[SOURCE MATERIAL]:

-- ==== Sys2Proof/Machine/Assembler.lean ====
section
/-! DEFINITION. The assembly syntax of 30_encoding R83 and its one pseudo-instruction (R84), as a total function from a
line's characters to a command. The spec leaves open white space, letter case and what a malformed line does: blanks
separate, letters count as written, a malformed line has no command (log entry 14). -/

namespace Sys2Proof.Machine

/-- A token of a line. -/
inductive Token where
  | word (cs : List Char)
  | comma
  | openBrace
  | closeBrace
deriving DecidableEq, Repr

/-- The word read so far, if there is one, before the tokens that follow it. -/
def endWord (acc : List Char) (rest : List Token) : List Token := if acc = [] then rest else .word acc.reverse :: rest

/-- The tokens of a line; characters 123 and 125 are the braces. `acc` is the word being read, last character first. -/
def tokens : List Char → List Char → List Token
  | acc, [] => endWord acc []
  | acc, c :: cs =>
    if c = ' ' then endWord acc (tokens [] cs)
    else if c = ',' then endWord acc (.comma :: tokens [] cs)
    else if c.toNat = 123 then endWord acc (.openBrace :: tokens [] cs)
    else if c.toNat = 125 then endWord acc (.closeBrace :: tokens [] cs)
    else tokens (c :: acc) cs

/-- The value of a digit: 0 to 9, and A to F or a to f. -/
def digitValue (c : Char) : Option Nat :=
  let n := c.toNat
  if 48 ≤ n ∧ n ≤ 57 then some (n - 48)
  else if 65 ≤ n ∧ n ≤ 70 then some (n - 55)
  else if 97 ≤ n ∧ n ≤ 102 then some (n - 87)
  else none

/-- The number that digits spell in a base, after a number already read. -/
def digits (base : Nat) : Nat → List Char → Option Nat
  | n, [] => some n
  | n, c :: cs =>
    match digitValue c with
    | none => none
    | some d => if d < base then digits base (base * n + d) cs else none

/-- "Numbers are decimal or `0x` hexadecimal" (30 R83). -/
def number : List Char → Option Nat
  | [] => none
  | '0' :: 'x' :: c :: cs => digits 16 0 (c :: cs)
  | c :: cs => digits 10 0 (c :: cs)

/-- A number that fits a field of `n` bits. -/
def field (n : Nat) (cs : List Char) : Option (BitVec n) :=
  match number cs with
  | none => none
  | some v => if v < 2 ^ n then some (BitVec.ofNat n v) else none

/-- The line a pin's name stands for (30 R83). -/
def pinLine (cs : List Char) : Option Line :=
  if cs = ['D', 'I'] then some .di
  else if cs = ['C', 'L', 'K'] then some .clk
  else if cs = ['L', 'E'] then some .le
  else if cs = ['O', 'E'] then some .oe
  else if cs = ['D', 'O'] then some .dout
  else none

/-- The `WIRES` bit of a pin (30 R73). -/
def pinBit (l : Line) : BitVec 5 := 1#5 <<< lineBit l

/-- The `WIRES` field of a pin list up to its closing brace, which ends the line; a pin left out is absent (30 R84). -/
def pinList : List Token → Option (BitVec 5)
  | [.word p, .closeBrace] => (pinLine p).map pinBit
  | .word p :: .comma :: rest =>
    match pinLine p, pinList rest with
    | some l, some ws => some (pinBit l ||| ws)
    | _, _ => none
  | _ => none

/-- `HIGH` assembles `LEVEL = 1` and `LOW` assembles `LEVEL = 0`, "also 1 | 0" (30 R83). -/
def levelOperand (cs : List Char) : Option Bool :=
  if cs = ['H', 'I', 'G', 'H'] ∨ cs = ['1'] then some true
  else if cs = ['L', 'O', 'W'] ∨ cs = ['0'] then some false
  else none

/-- A chain length in assembly: `n` is decimal 1 to 255 (30 R83). -/
def chainOperand (cs : List Char) : Option (BitVec 8) :=
  match digits 10 0 cs with
  | none => none
  | some v => if 1 ≤ v ∧ v ≤ 255 then some (BitVec.ofNat 8 v) else none

/-- ATTACH's operands: with a chain length, or the pseudo-instruction without one, which means 1 (30 R83, R84). -/
def attachOperands : List Token → Option Instr
  | .openBrace :: pins => (pinList pins).map (Instr.attach 1#8)
  | .word n :: .comma :: .openBrace :: pins =>
    match chainOperand n, pinList pins with
    | some n, some ws => some (.attach n ws)
    | _, _ => none
  | _ => none

/-- The command of an operand-free mnemonic (30 R83). -/
def plainMnemonic (m : List Char) : Option Instr :=
  if m = "LATCH".toList then some .latch
  else if m = "NORMAL".toList then some .normal
  else if m = "ERROR_DETECT".toList then some .errorDetect
  else if m = "ON".toList then some .on
  else if m = "OFF".toList then some .off
  else if m = "RESET".toList then some .reset
  else none

/-- The command of a mnemonic with one operand (30 R83). -/
def unaryMnemonic (m a : List Char) : Option Instr :=
  if m = "SHIFT".toList then (field 16 a).map Instr.shift
  else if m = "SEND".toList then (field 16 a).map Instr.send
  else if m = "ALL".toList then (levelOperand a).map Instr.all
  else if m = "BRIGHTNESS".toList then (field 8 a).map Instr.brightness
  else none

/-- The command of a mnemonic with three operands, in the order of 30 R83. -/
def ternaryMnemonic (m a b c : List Char) : Option Instr :=
  if m = "SEND_BITS".toList then
    match field 5 a, field 16 b, field 16 c with
    | some count, some bits, some delay => some (.sendBits count delay bits)
    | _, _, _ => none
  else if m = "CONFIG".toList then
    match field 8 a, field 8 b, field 8 c with
    | some cur, some band, some gain => some (.config cur band gain)
    | _, _, _ => none
  else if m = "FLASH".toList then
    match field 32 a, field 16 b, field 1 c with
    | some onMs, some bracket, some leaveOn => some (.flash (leaveOn.getLsbD 0) bracket onMs)
    | _, _, _ => none
  else none

/-- The command of a line's tokens. -/
def assembleTokens : List Token → Option Instr
  | [.word m] => plainMnemonic m
  | [.word m, .word a] =>
    if m = "ATTACH".toList then none else unaryMnemonic m a
  | [.word m, .word a, .comma, .word b, .comma, .word c] => ternaryMnemonic m a b c
  | .word m :: rest => if m = "ATTACH".toList then attachOperands rest else none
  | _ => none

/-- The command of a line of assembly, one command per line (30 R83). -/
def assembleLine (line : List Char) : Option Instr := assembleTokens (tokens [] line)

/-- The command word of a line of assembly. -/
def assembleWord (line : List Char) : Option Cmd := (assembleLine line).map encode

/-- A pin set as it is written in a line: between braces. -/
def inBraces (pins : List Char) : List Char := Char.ofNat 123 :: (pins ++ [Char.ofNat 125])

end Sys2Proof.Machine
end

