-- ==== Sys2Proof/Machine/Traces.lean ====
section
/-! DEFINITION. The words the spec uses to write down a trace (95_test_vectors section 0): `SB`, `LP`, `PLAY`, `RD`, the
events of each command as lists, and what a command's end state is compared by. The meanings do not call these: a
statement says that a meaning emits them. -/

namespace Sys2Proof.Machine

/-- The registers of the block, its parameters, its inputs and the two counters of draws that events advance: all that a
frame speaks of beside the trace, the line state and the micro-sequencer. -/
structure Regs where
  chain : BitVec 8
  wired : BitVec 5
  pwmcap : Bool
  debug : Bool
  mode : Mode
  result : Word
  fault : BitVec 3
  par : Params
  pending : List Cmd
  doIn : List Bool
  samplesTaken : Nat
  doDrives : Nat
deriving DecidableEq, Repr

/-- The registers of a state. -/
def State.regs (s : State) : Regs :=
  ⟨s.chain, s.wired, s.pwmcap, s.debug, s.mode, s.result, s.fault, s.par, s.pending, s.doIn, s.samplesTaken, s.doDrives⟩

/-- `wired(L)`, read from the registers (00 R11). -/
def Regs.isWired (r : Regs) (l : Line) : Bool := r.wired.getLsbD (lineBit l)

/-- DI and CLK both wired, the guard of the shift commands (41 R114). -/
def Regs.canShift (r : Regs) : Bool := r.isWired .di && r.isWired .clk

/-- LE and OE both wired, the guard of the mode commands (43 R147). -/
def Regs.canSwitch (r : Regs) : Bool := r.isWired .le && r.isWired .oe

/-- The DO sample that is `k` samples ahead, read from the registers (44 R165). -/
def Regs.sampleAt (r : Regs) (k : Nat) : Bool := (r.doIn.drop k).headD (Config.doSample (r.samplesTaken + k))

/-- The 16 samples ERROR_DETECT takes (44 R165). -/
def Regs.nextSamples (r : Regs) : List Bool := (List.range 16).map r.sampleAt

/-- `ShiftBit(b)` as events (41 R110). -/
def bitEvents (b : Bool) : List Event := [.drv .di b, .drv .clk true, .drv .clk false]

/-- `SB[b1 ... bn]`, in emission order. -/
def bitsEvents (bs : List Bool) : List Event := bs.flatMap bitEvents

/-- The bits of a word in shift order: bit 15 first, bit 0 last (20 R53). -/
def wordBits (w : Word) : List Bool := (List.range 16).map fun k => w.getLsbD (15 - k)

/-- The bits SEND_BITS sends: bit `count - 1` first, bit 0 last (20 R54). -/
def selectedBits (count : Nat) (bits : Word) : List Bool := (List.range count).map fun k => bits.getLsbD (count - 1 - k)

/-- The 16 bits CONFIG sends: eight zeros, then the packed byte from bit 0 to bit 7 (20 R55). -/
def payloadBits (p : Byte) : List Bool := List.replicate 8 false ++ (List.range 8).map fun k => p.getLsbD k

/-- `LP`, a latch pulse. -/
def latchEvents : List Event := [.drv .le true, .drv .le false]

/-- `PLAY(T)`: the frames that a set of tables holds for `T`, in order, then `DRV(CLK, 0)` (43 R145). -/
def playEvents (ws : WaveTables) (t : Table) : List Event := (ws.frames t).map Event.frm ++ [.drv .clk false]

/-- `PLAY(T_TRANS) PLAY(T)`: the events of `SwitchMode(T)` (43 R146). -/
def switchEvents (ws : WaveTables) (t : Table) : List Event := playEvents ws .trans ++ playEvents ws t

/-- `RD[s1 ... sn]`: one readback iteration for each sample (44 R165). -/
def readEvents (samples : List Bool) : List Event :=
  samples.flatMap fun b => [.smp b, .drv .clk true, .drv .clk false]

/-- Events that stand only when a line is wired. -/
def whenWired (c : Bool) (es : List Event) : List Event := if c then es else []

/-- `warn(w)` as events: one, or none when `DEBUG` is 0 (60 R212). -/
def warnEvents (r : Regs) (w : Warning) : List Event := if r.debug then [.warn w r.par.deviceId] else []

/-- The events of a first ATTACH (40 R100). -/
def attachEvents (wires : BitVec 5) (capable : Bool) : List Event :=
  [.dirOut .clk, .dirOut .di, .drv .clk false]
    ++ whenWired (wires.getLsbD 2) [.dirOut .le, .drv .le false]
    ++ whenWired (wires.getLsbD 3) [.dirOut .oe, .qry capable, .drv .oe false]
    ++ whenWired (wires.getLsbD 4) [.dirIn .dout]

/-- The events of ALL on an attached block (41 R116). -/
def allEvents (r : Regs) (level : Bool) : List Event :=
  (List.replicate r.chain.toNat (bitsEvents (List.replicate 16 level))).flatten
    ++ whenWired (r.isWired .le) latchEvents

/-- The events of SEND_BITS on an attached block (41 R117). -/
def sendBitsEvents (r : Regs) (count : Nat) (delay : BitVec 16) (bits : Word) : List Event :=
  let latch := whenWired (r.isWired .le) latchEvents
  if delay = 0#16 then bitsEvents (selectedBits count bits) ++ latch
  else (selectedBits count bits).flatMap fun b => bitEvents b ++ latch ++ [.ms delay.toNat]

/-- The preload: `SEND 0xFFFF` with LE wired (44 R161, 45 R187). -/
def preloadEvents : List Event := bitsEvents (List.replicate 16 true) ++ latchEvents

/-- The events of ERROR_DETECT when its precondition holds (44 R160). -/
def errorDetectEvents (r : Regs) : List Event :=
  preloadEvents ++ switchEvents r.par.tables .ed ++ [.us (settleUs r.par)] ++ playEvents r.par.tables .rr
    ++ [.dirIn .dout, .drv .di false] ++ readEvents r.nextSamples ++ [.dirOut .dout] ++ switchEvents r.par.tables .normal

/-- The events of CONFIG when its precondition holds (45 R180). -/
def configEvents (r : Regs) (cur band gain : Byte) : List Event :=
  preloadEvents ++ switchEvents r.par.tables .cfg ++ bitsEvents (payloadBits (pack cur band gain)) ++ latchEvents
    ++ switchEvents r.par.tables .normal

/-- The events of `OnOp` (`v` false) and `OffOp` (`v` true) (46 R190, R191). -/
def oeEvents (r : Regs) (v : Bool) : List Event :=
  if r.isWired .oe then (if r.pwmcap then [.dirOut .oe, .drv .oe v] else [.drv .oe v]) else warnEvents r .unwired

/-- The events of BRIGHTNESS (46 R192). -/
def brightnessEvents (r : Regs) (level : Byte) : List Event :=
  if r.isWired .oe then (if r.pwmcap then [.pwm (255#8 - level)] else warnEvents r .capabilityMismatch)
  else warnEvents r .unwired

/-- The events of RESET, clause by clause (47 R200); `m` is the drive mode of OE it starts from. -/
def resetEvents (r : Regs) (m : OeMode) : List Event :=
  whenWired (r.isWired .oe && decide (m = .pwm)) [.dirOut .oe]
    ++ whenWired r.canSwitch (switchEvents r.par.tables .normal)
    ++ whenWired (r.isWired .oe) (oeEvents r true)
    ++ whenWired (r.isWired .dout) [.dirIn .dout]
    ++ (if r.canShift then allEvents r false else warnEvents r .unwired)
    ++ whenWired r.canSwitch (configEvents r 0#8 0#8 127#8)
    ++ whenWired (r.isWired .oe) (oeEvents r false)

/-- The events of FLASH (47 R201). -/
def flashEvents (r : Regs) (leaveOn : Bool) (bracket : BitVec 16) (onMs : BitVec 32) : List Event :=
  oeEvents r true ++ [.ms bracket.toNat] ++ oeEvents r false ++ [.ms onMs.toNat] ++ oeEvents r true
    ++ [.ms bracket.toNat] ++ (if leaveOn then oeEvents r false else [])

/-- The levels written on DI, in order. -/
def dataBits (es : List Event) : List Bool :=
  es.filterMap fun e => match e with
    | .drv .di b => some b
    | _ => none

/-- How many of the events are rising edges of CLK (00 R14), from a line state. -/
def risingEdges : Lines → List Event → Nat
  | _, [] => 0
  | ls, e :: es =>
    (if ls.lvl.clk = .low ∧ (ls.apply e).lvl.clk = .high then 1 else 0) + risingEdges (ls.apply e) es

/-- From `s` a command emits exactly `es`, leaves the registers at `r`, and ends in `PHASE = IDLE`: the trace grows by
`es` (10 R35), the line state changes through `es` alone (10 R36), and the frame is everything `r` says. -/
structure Ran (s : State) (es : List Event) (r : Regs) (t : State) : Prop where
  trace : t.trace = s.trace ++ es
  lines : t.lines = s.lines.applyAll es
  regs : t.regs = r
  phase : t.phase = .idle

end Sys2Proof.Machine
end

[PROBLEM TO SOLVE]: Give back exactly the lines above, from the line containing "def inBraces (pins" through the line containing "statement says that a meaning emits them. -/", with both end lines and nothing more.

[PROBLEM SOLUTION]:
def inBraces (pins : List Char) : List Char := Char.ofNat 123 :: (pins ++ [Char.ofNat 125])

end Sys2Proof.Machine
end

-- ==== Sys2Proof/Machine/Traces.lean ====
section
/-! DEFINITION. The words the spec uses to write down a trace (95_test_vectors section 0): `SB`, `LP`, `PLAY`, `RD`, the
events of each command as lists, and what a command's end state is compared by. The meanings do not call these: a
statement says that a meaning emits them. -/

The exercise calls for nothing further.